Practice Noise in Math

Use these practice problems to test your method after reviewing the concept explanation and worked examples.

Quick Recap

Noise is random variation in data that is not explained by the underlying pattern or model β€” the unpredictable fluctuations around the true signal.
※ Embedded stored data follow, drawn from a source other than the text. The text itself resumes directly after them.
/-! ### Host programs -/

/-- R88, R89: while idle, each pseudo-operation of the host's notation does what its expansion says, and changes nothing
but the file it writes and the bus's answer. WR256 and WRINT fill A or B, WRBLK fills BLK with the block's bytes, RD256
reads a file's words and its value, RDDIG the sixteen digest bytes, and CMD accepts its command. -/
def Obligations.HostOperationsFollowTheirExpansions : Prop :=
  ∀ (s : State) (polls : Nat), s.busy = false →
    let wrote (t : State) : State := { t with resp := some { rdata := none, err := false } }
    (∀ bytes : List Byte, bytes.length = 32 → ∃ f : Vector Word 8, bytesOfWords f.toList = bytes ∧
      runHost polls (hostWr256 .a bytes) s = .done [] (wrote { s with fileA := f }) ∧
      runHost polls (hostWr256 .b bytes) s = .done [] (wrote { s with fileB := f })) ∧
    (∀ n, n < 2 ^ 256 → ∃ f : Vector Word 8, val f = n ∧
      runHost polls (hostWrInt .a n) s = .done [] (wrote { s with fileA := f }) ∧
      runHost polls (hostWrInt .b n) s = .done [] (wrote { s with fileB := f })) ∧
    (∀ bytes : List Byte, bytes.length = 64 → ∃ f : Vector Word 16, bytesOfWords f.toList = bytes ∧
      runHost polls (hostWrBlk bytes) s = .done [] (wrote { s with blk := f })) ∧
    (∀ (file : Fin 8 → Reg) (f : Vector Word 8),
      (file = .a ∧ f = s.fileA) ∨ (file = .b ∧ f = s.fileB) ∨ (file = .r ∧ f = s.fileR) →
      ∃ t, runHost polls (hostRd256 file) s = .done f.toList t ∧ t = { s with resp := t.resp } ∧
        (runHost polls (hostRd256 file) s).valueRead = some (val f)) ∧
    (∃ t, runHost polls hostRdDig s = .done s.dig.toList t ∧ t = { s with resp := t.resp } ∧
      (runHost polls hostRdDig s).bytesRead = some (bytesOfWords s.dig.toList)) ∧
    (∀ i : Instr, runHost polls (hostCmd i) s = .done [] (wrote (accept i s)))

/-- R89: WAIT ends only on a poll that read DONE = 1, and that word is what it gives the host. A program goes past a WAIT
only when the WAIT has ended: while it waits, no later line runs. That a wait of more than `polls` polls is given up as
still waiting is the model's own choice (log entry 13). -/
def Obligations.WaitEndsOnlyOnDone : Prop :=
  ∀ (polls : Nat) (s : State),
    (∀ (values : List Word) (t : State), runWait polls s = .done values t →
      ∃ v : Word, values = [v] ∧ v.getLsbD 1 = true ∧ t.resp = some { rdata := some v, err := false }) ∧
    (∀ (values : List Word) (t : State), runWait polls s = .waiting values t →
      (∀ ops, runHost polls (.wait :: ops) s = .waiting values t) ∧ values = [] ∧
      ∀ more v u, runWait more s = .done [v] u → polls < more)

/-- R151: the host's sequence for MD5 gives the digest. From every idle state and for every message, if each WAIT may
poll more often than the latencies of MD5_INIT and MD5_BLOCK, the sequence ends, and the bytes its RDDIG reads are the
digest of the padded message, its blocks compressed in order from the initial value. The bound on polls is the model's
own choice (log entry 13). -/
def Obligations.HostSequenceOfMd5GivesTheDigest : Prop :=
  ∀ (s : State) (m : List Byte) (polls : Nat), s.busy = false →
    Config.latency .md5Init < polls → Config.latency .md5Block < polls →
    runDigest polls m s = some (md5 m)
end

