-- ==== Sys2Proof/Laws/PerInstr.lean ====
section
/-! SUPPORT. Facts about every command as syntax, one lemma per constructor. -/

namespace Sys2Proof
namespace Laws

/-- The fields of a command's word pass the well-formedness checks, and splitting the word gives them back
(spec/30_encoding.md R80, R82). -/
def WordFields.Statement (i : Instr) : Prop :=
  (formatOf i).wellFormed = true ∧ splitWord (encode i) = formatOf i

theorem WordFields.montMul : WordFields.Statement .montMul := by unfold WordFields.Statement; decide
theorem WordFields.fieldRed : WordFields.Statement .fieldRed := by unfold WordFields.Statement; decide
theorem WordFields.x25519 : WordFields.Statement .x25519 := by unfold WordFields.Statement; decide
theorem WordFields.x25519Base : WordFields.Statement .x25519Base := by unfold WordFields.Statement; decide
theorem WordFields.md5Init : WordFields.Statement .md5Init := by unfold WordFields.Statement; decide
theorem WordFields.md5Block : WordFields.Statement .md5Block := by unfold WordFields.Statement; decide
theorem WordFields.zeroize : WordFields.Statement .zeroize := by unfold WordFields.Statement; decide

end Laws
end Sys2Proof
end

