/-! ### Well-formedness: an ill-formed term for each check -/

theorem test_rsv_set_is_ill_formed : ({ opc := 0x1#4, rsv := 1#28 } : CmdFormat).wellFormed = false := by decide
theorem test_opc_zero_is_ill_formed : ({ opc := 0x0#4, rsv := 0#28 } : CmdFormat).wellFormed = false := by decide
theorem test_opc_eight_is_ill_formed : ({ opc := 0x8#4, rsv := 0#28 } : CmdFormat).wellFormed = false := by decide
theorem test_opc_one_and_seven_are_well_formed :
    ({ opc := 0x1#4, rsv := 0#28 } : CmdFormat).wellFormed = true ∧
    ({ opc := 0x7#4, rsv := 0#28 } : CmdFormat).wellFormed = true := by decide
theorem test_narrow_transfer_is_illegal :
    ({ we := true, addr := 0x040#12, size := 0#2, wdata := 0xff#32 } : Transfer).legal = false := by decide
theorem test_reserved_size_is_illegal :
    ({ we := true, addr := 0x040#12, size := 3#2, wdata := 0xff#32 } : Transfer).legal = false := by decide
theorem test_misaligned_transfer_is_illegal : (readTransfer 0x042#12).legal = false := by decide

/-! ### Decoding: R82's words bit by bit, and as bytes in the order of R60 -/

theorem test_decode_montMul : decode 0b00000000000000000000000000000001#32 = .ok .montMul := by decide
theorem test_decode_fieldRed : decode 0b00000000000000000000000000000010#32 = .ok .fieldRed := by decide
theorem test_decode_x25519 : decode 0b00000000000000000000000000000011#32 = .ok .x25519 := by decide
theorem test_decode_x25519Base : decode 0b00000000000000000000000000000100#32 = .ok .x25519Base := by decide
theorem test_decode_md5Init : decode 0b00000000000000000000000000000101#32 = .ok .md5Init := by decide
theorem test_decode_md5Block : decode 0b00000000000000000000000000000110#32 = .ok .md5Block := by decide
theorem test_decode_zeroize : decode 0b00000000000000000000000000000111#32 = .ok .zeroize := by decide

theorem test_decode_rejects_by_name :
    decode 0x00000011#32 = .error .reservedBitsSet ∧ decode 0x80000001#32 = .error .reservedBitsSet ∧
    decode 0x00000000#32 = .error .unknownOpcode ∧ decode 0x0000000F#32 = .error .unknownOpcode ∧
    decodeBytes [1#8, 0#8] = .error .notOneWord := by decide

theorem test_decode_bytes_low_byte_first :
    decodeBytes [0x03#8, 0x00#8, 0x00#8, 0x00#8] = .ok .x25519 ∧
    decodeBytes [0x00#8, 0x00#8, 0x00#8, 0x03#8] = .error .reservedBitsSet := by decide

theorem test_decode_table_words :
    [1, 2, 3, 4, 5, 6, 7].map (decodeTableWord 32) =
      [some .montMul, some .fieldRed, some .x25519, some .x25519Base, some .md5Init, some .md5Block,
        some .zeroize] := by decide

/-! ### Reading results -/

/-- A property of the next state, false if there is none. -/
def onNext (o : Host.Outcome State Fault Refusal) (p : State → Bool) : Bool :=
  match o with
  | .next t => p t
  | .fault _ => false
  | .refused _ => false

/-- The reset state with numbers in A and B. -/
def withOperands (a b : Nat) : State :=
  { State.reset with fileA := words8 a, fileB := words8 b }

/-- A state with a command in flight and `left` cycles to go. -/
def inFlight (i : Instr) (left : Nat) : State :=
  { accept i State.reset with cyclesLeft := left }

/-- Alice's scalar of V-X-3, as the words of A. -/
def alice : Vector Word 8 :=
  #v[0x0a6d0777#32, 0x7da51873#32, 0x72c1163c#32, 0x4566b251#32, 0x872f4cdf#32, 0x2a99c0eb#32, 0xa5fb77b1#32,
    0x2a2cb91d#32]

/-- The padded message "abc" of V-MD5-3. -/
def abcBlock : Vector Word 16 :=
  #v[0x80636261#32, 0, 0, 0, 0, 0, 0, 0, 0, 0, 0, 0, 0, 0, 0x00000018#32, 0]

/-! ### Each row of the opcode table runs as the first command after reset -/

theorem test_first_step_runs_every_row :
    [1, 2, 3, 4, 5, 6, 7].all (fun w =>
      onNext (step (State.reset.withFetchWord 32 w)) fun t => t.done && !t.busy && t.err == 0#4) = true := by decide +kernel

/-! ### MONT_MUL and FIELD_RED -/

/-- V-MUL-4: 2^255 times 2 is 38. -/
theorem test_montMul_wraps_at_prime :
    onNext (exec .montMul (withOperands (2 ^ 255) 2)) (fun t => val t.fileR == 38 && val t.fileA == 2 ^ 255) = true := by
  decide +kernel

/-- V-MUL-7: the largest inputs. -/
theorem test_montMul_largest :
    onNext (exec .montMul (withOperands (2 ^ 256 - 1) (2 ^ 256 - 1))) (fun t => val t.fileR == 0x559) = true := by
  decide +kernel

/-- V-RED-8: x = 2^511. -/
theorem test_fieldRed_high_half :
    onNext (exec .fieldRed (withOperands 0 (2 ^ 255))) (fun t => val t.fileR == 0x2d2) = true := by decide +kernel

/-- V-RED-11: (P - 1)^2. -/
theorem test_fieldRed_square :
    onNext (exec .fieldRed { State.reset with
      fileA := #v[0x190#32, 0, 0, 0, 0, 0, 0, 0]
      fileB := #v[0xffffffec#32, 0xffffffff#32, 0xffffffff#32, 0xffffffff#32, 0xffffffff#32, 0xffffffff#32,
        0xffffffff#32, 0x3fffffff#32] }) (fun t => val t.fileR == 1) = true := by decide +kernel

/-! ### X25519 and X25519_BASE -/

/-- V-X-2, the second vector of RFC 7748 §5.2: bit 255 of B is set and ignored. -/
theorem test_x25519_ignores_bit_255 :
    onNext (exec .x25519 { State.reset with
      fileA := #v[0xd4e9664b#32, 0x3c67b4d1#32, 0x9126d25a#32, 0xf56a7d95#32, 0x21641bc1#32, 0xd401eae0#32,
        0x9e16a42c#32, 0x0dba1879#32]
      fileB := #v[0x120f21e5#32, 0xd3116878#32, 0x9d95b7f4#32, 0x2cae3805#32, 0x10e7db31#32, 0x3e3cc06f#32,
        0x49d54cfc#32, 0x93a415c7#32] })
      (fun t => t.err == 0#4 && t.fileR == #v[0x94decb95#32, 0x7d90e876#32, 0x5ce4ad7a#32, 0xf873b8b4#32, 0x685a598b#32,
        0x52a19f79#32, 0x64f7f8e6#32, 0x5779ac7a#32]) = true := by decide +kernel

/-- V-X-12: a low-order point with LOWCHK latched. -/
theorem test_x25519_low_order_check :
    onNext (exec .x25519 { State.reset with fileA := alice, fileB := words8 1, pendLowchk := true })
      (fun t => t.err == 2#4 && val t.fileR == 0 && t.done) = true := by decide +kernel

/-- V-X-3: Alice's public key (RFC 7748 §6.1). -/
theorem test_x25519Base_alice :
    onNext (exec .x25519Base { State.reset with fileA := alice })
      (fun t => t.fileR == #v[0x09f02085#32, 0x54a73089#32, 0xdc7d8b74#32, 0x5af73eb4#32, 0x0d3abf0d#32, 0xf41a3826#32,
        0x8ea9a4eb#32, 0x6a4e9baa#32] && t.fileA == alice) = true := by decide +kernel

/-- V-X-15: 9 and 2^255 + 2^254 + 15 clamp to the same scalar. -/
theorem test_x25519Base_clamps : clamp 9 = clamp (2 ^ 255 + 2 ^ 254 + 15) ∧ clamp 9 = 2 ^ 254 + 8 := by decide +kernel

/-! ### MD5 -/

/-- V-MD5-2. -/
theorem test_md5Init_iv :
    onNext (exec .md5Init State.reset)
      (fun t => t.dig == #v[0x67452301#32, 0xefcdab89#32, 0x98badcfe#32, 0x10325476#32]) = true := by decide +kernel

/-- V-MD5-3, the source's own vector S-2: DIG = IV and the block of "abc". -/
theorem test_md5Block_abc :
    onNext (exec .md5Block { State.reset with dig := digOfChain md5Iv, blk := abcBlock })
      (fun t => t.dig == #v[0x98500190#32, 0xb04fd23c#32, 0x7d3f96d6#32, 0x727fe128#32] && t.blk == abcBlock) = true := by
  decide +kernel

/-- V-MD5-10: from reset, without MD5_INIT. -/
theorem test_md5Block_from_reset :
    onNext (exec .md5Block State.reset)
      (fun t => t.dig == #v[0xf7cd1c97#32, 0xa5483681#32, 0x2b68d832#32, 0xf90ca639#32]) = true := by decide +kernel

/-- V-MD5-5: the shortest two-block message, 56 letters a, padded and compressed as the host does it. -/
theorem test_md5_two_blocks :
    md5 (List.replicate 56 0x61#8) = [0x3b#8, 0x0c#8, 0x8a#8, 0xc7#8, 0x03#8, 0xf8#8, 0x28#8, 0xb0#8] ++
      [0x4c#8, 0x6c#8, 0x19#8, 0x70#8, 0x06#8, 0xd1#8, 0x72#8, 0x18#8] := by decide +kernel
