-- ==== Sys2Proof/Config.lean ====
section
/-!
DEFINITION. The parameters the spec leaves OPEN (R9, R10), the fixed ones (R11), and the free values of unloaded instruction memory (R230).
-/

namespace Sys2Proof

/-- SHIFT_POLICY (R9): the result of a shift by 64 or more. -/
inductive ShiftPolicy where
  | mod64   -- "shift amount is taken modulo width"
  | zero    -- "result is zero"
deriving DecidableEq, Repr

/-- The OPEN parameters of the block (R9, R10, R12), fixed for a machine; no step changes them (R47). -/
structure Params where
  shiftPolicy : ShiftPolicy
  pcWidth     : Nat
deriving DecidableEq, Repr

namespace Config

/-- LID_WIDTH (R11). -/
def lidWidth : Nat := 24

/-- The number of label-table entries, 2^24 (R11, R55). -/
def lidCount : Nat := 2 ^ lidWidth

/-- The parameters of the machine that State.reset describes: SHIFT_POLICY is the spec's reference configuration (R9);
PC_WIDTH = 32 is a DESIGN CHOICE, unsafe where a statement rests on it (notes/assumptions/2.md). -/
def resetParams : Params := { shiftPolicy := .mod64, pcWidth := 32 }

/-- The byte that instruction memory holds at an address the host has not loaded since a RESET: "unspecified: any value"
(R230, I2). A free value, drawn from the number of RESETs so far and the byte address (notes/assumptions/5.md). -/
opaque unloadedByte : Nat → Nat → Byte

end Config

end Sys2Proof
end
The static on a radioβ€”it's there, but it's not the music you want to hear.

Example 1

easy
A student measures their heart rate five times: \{72, 68, 75, 71, 74\} bpm. Identify the signal (true heart rate estimate) and the noise (variability), and calculate each.

Example 2

medium
Stock prices show daily fluctuations. Stock A has daily changes: \{+2\%, -1\%, +3\%, -2\%, +1\%\}. Stock B changes: \{+0.1\%, -0.1\%, +0.1\%, 0\%, +0.1\%\}. Identify which has more noise and what that means for investors.

Example 3

easy
A thermometer in a stable environment reads: \{20.1, 19.9, 20.2, 20.0, 19.8\}Β°C. The true temperature is 20Β°C. Calculate the noise (variability) and explain how taking more measurements would help.

Example 4

hard
In a medical trial, the treatment shows an improvement of 3 points on a pain scale, but each patient's response varies with SD = 8. With n = 25 patients, calculate the signal-to-noise ratio (SNR = effect/SE) and determine if the signal can be detected.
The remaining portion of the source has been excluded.